» What is needed: Return the following from the records below: each line, word for word, starting with the line that contains "that is not yet" and going on through the line that contains "def State.working (s", with nothing outside that range.

» Data for this task:
☆ ☆ ☆

/-- Data is written with its translation given: the access went through (R452). -/
def State.dataWrite (s : State) (i : BitVec 8) (pasid : Option (BitVec 20)) (addr : BitVec 64) (bs : Bytes) : State :=
  (s.accessed i pasid addr bs.length true).sendData i pasid addr bs

/-- A CSW or a CQ entry is written with its translation given. -/
def State.orderedWrite (s : State) (i : BitVec 8) (pasid : Option (BitVec 20)) (addr : BitVec 64) (bs : Bytes) : State :=
  (s.accessed i pasid addr bs.length true).sendOrdered i pasid addr bs

/-! ### The segment map's keepings -/

/-- The segments a table's cells name. -/
def Table.segIds (t : Table) : List Nat := t.cells.map (·.2)

/-- Segments that a table, a snapshot, a read in progress (02 R55, R60) or the rollback of a commit that is not yet
durable (04 R134) references. -/
def State.liveSegs (s : State) : List Nat :=
  (s.store.tables.map fun e => e.2.segIds).flatten ++
  (s.queries.map fun q => (q.snap.map fun e => e.2.segIds).flatten).flatten ++
  s.store.reads.map (·.2) ++
  s.store.writes.flatMap fun w => w.undoCell.toList ++ (w.undoTable.elim [] Table.segIds)

/-- Free every segment nothing references (02 R55). -/
def State.gcSegs (s : State) : State :=
  let live := s.liveSegs
  { s with store := { s.store with segs := s.store.segs.filter fun e => live.contains e.1 } }

/-- READY and neither fatal nor in recovery: the engine serves commands (20 R600, R604, R606). -/
def State.ready (s : State) : Bool := s.glb.phase == .ready

/-- The engine does anything at all: neither its state has been saved (04 R133) nor has it declared a fatal error (20 R600). -/
def State.working (s : State) : Bool := s.glb.phase != .saved && s.glb.phase != .fatal

/-! ### The pool's address map (16 R475, R478, R493) -/

def allChans : List (BitVec 4) := (List.range 12).map (BitVec.ofNat 4)

def mapValid (w : BitVec 64) : Bool := w.getLsbD 15
def mapChset (w : BitVec 64) : Nat := bits w.toNat 11 0
def mapGrain (w : BitVec 64) : Nat := bits w.toNat 13 12
def mapChbase (w : BitVec 64) : Nat := bits w.toNat 25 16
def mapBase (w : BitVec 64) : Nat := bits w.toNat 44 32
def mapSize (w : BitVec 64) : Nat := bits w.toNat 60 48

/-- Channels of a set, ascending. -/
def chset (w : BitVec 64) : List (BitVec 4) := allChans.filter fun c => bit (mapChset w) c.toNat

def mapGrainBytes (w : BitVec 64) : Nat := 256 * 16 ^ mapGrain w

/-- The region that holds a pool address. -/
def State.regionOf (s : State) (pa : Nat) : Option (BitVec 64) :=
  (List.find? (fun (e : BitVec 4 × BitVec 64) => mapValid e.2 && decide (mapBase e.2 * 2 ^ 30 ≤ pa) &&
    decide (pa < (mapBase e.2 + mapSize e.2) * 2 ^ 30)) s.dram.map).map (·.2)

/-- A retired channel's address maps to the headroom of the channels that were ACTIVE (R493). -/
def State.relocate (s : State) (ch : BitVec 4) (ca : Nat) : BitVec 4 × Nat :=
  let c := s.chan ch
  let m := max 1 c.others.length
  let u := ca / 256
  let t := c.others.getD (u % m) ch
  (t, c.bases.get t 0 * 2 ^ 30 + u / m * 256 + ca % 256)

/-- The channel and channel address to which the map sends a pool address, whether or not that channel is retired (R478). -/
def State.mapped (s : State) (pa : Nat) : Option (BitVec 4 × Nat) :=
  match s.regionOf pa with
  | none => none
  | some w =>
    let g := mapGrainBytes w
    let set := chset w
    let n := max 1 set.length
    let off := pa - mapBase w * 2 ^ 30
    some (set.getD (off / g % n) 0, mapChbase w * 2 ^ 30 + off / g / n * g + off % g)

/-- The channel and channel address of a pool address (R478, R493). -/
def State.poolMap (s : State) (pa : Nat) : Option (BitVec 4 × Nat) :=
  (s.mapped pa).map fun e => if (s.chan e.1).st = .retired then s.relocate e.1 e.2 else e

/-- Whether the channel of a pool address is held for retraining (16 R487). -/
def State.heldAt (s : State) (pa : Nat) : Bool := (s.poolMap pa).any fun e => (s.chan e.1).st == .held

end Sys2Proof.Machine
end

☆ ☆ ☆

» Final answer:
/-- Segments that a table, a snapshot, a read in progress (02 R55, R60) or the rollback of a commit that is not yet
durable (04 R134) references. -/
def State.liveSegs (s : State) : List Nat :=
  (s.store.tables.map fun e => e.2.segIds).flatten ++
  (s.queries.map fun q => (q.snap.map fun e => e.2.segIds).flatten).flatten ++
  s.store.reads.map (·.2) ++
  s.store.writes.flatMap fun w => w.undoCell.toList ++ (w.undoTable.elim [] Table.segIds)

/-- Free every segment nothing references (02 R55). -/
def State.gcSegs (s : State) : State :=
  let live := s.liveSegs
  { s with store := { s.store with segs := s.store.segs.filter fun e => live.contains e.1 } }

/-- READY and neither fatal nor in recovery: the engine serves commands (20 R600, R604, R606). -/
def State.ready (s : State) : Bool := s.glb.phase == .ready

/-- The engine does anything at all: neither its state has been saved (04 R133) nor has it declared a fatal error (20 R600). -/
def State.working (s : State) : Bool := s.glb.phase != .saved && s.glb.phase != .fatal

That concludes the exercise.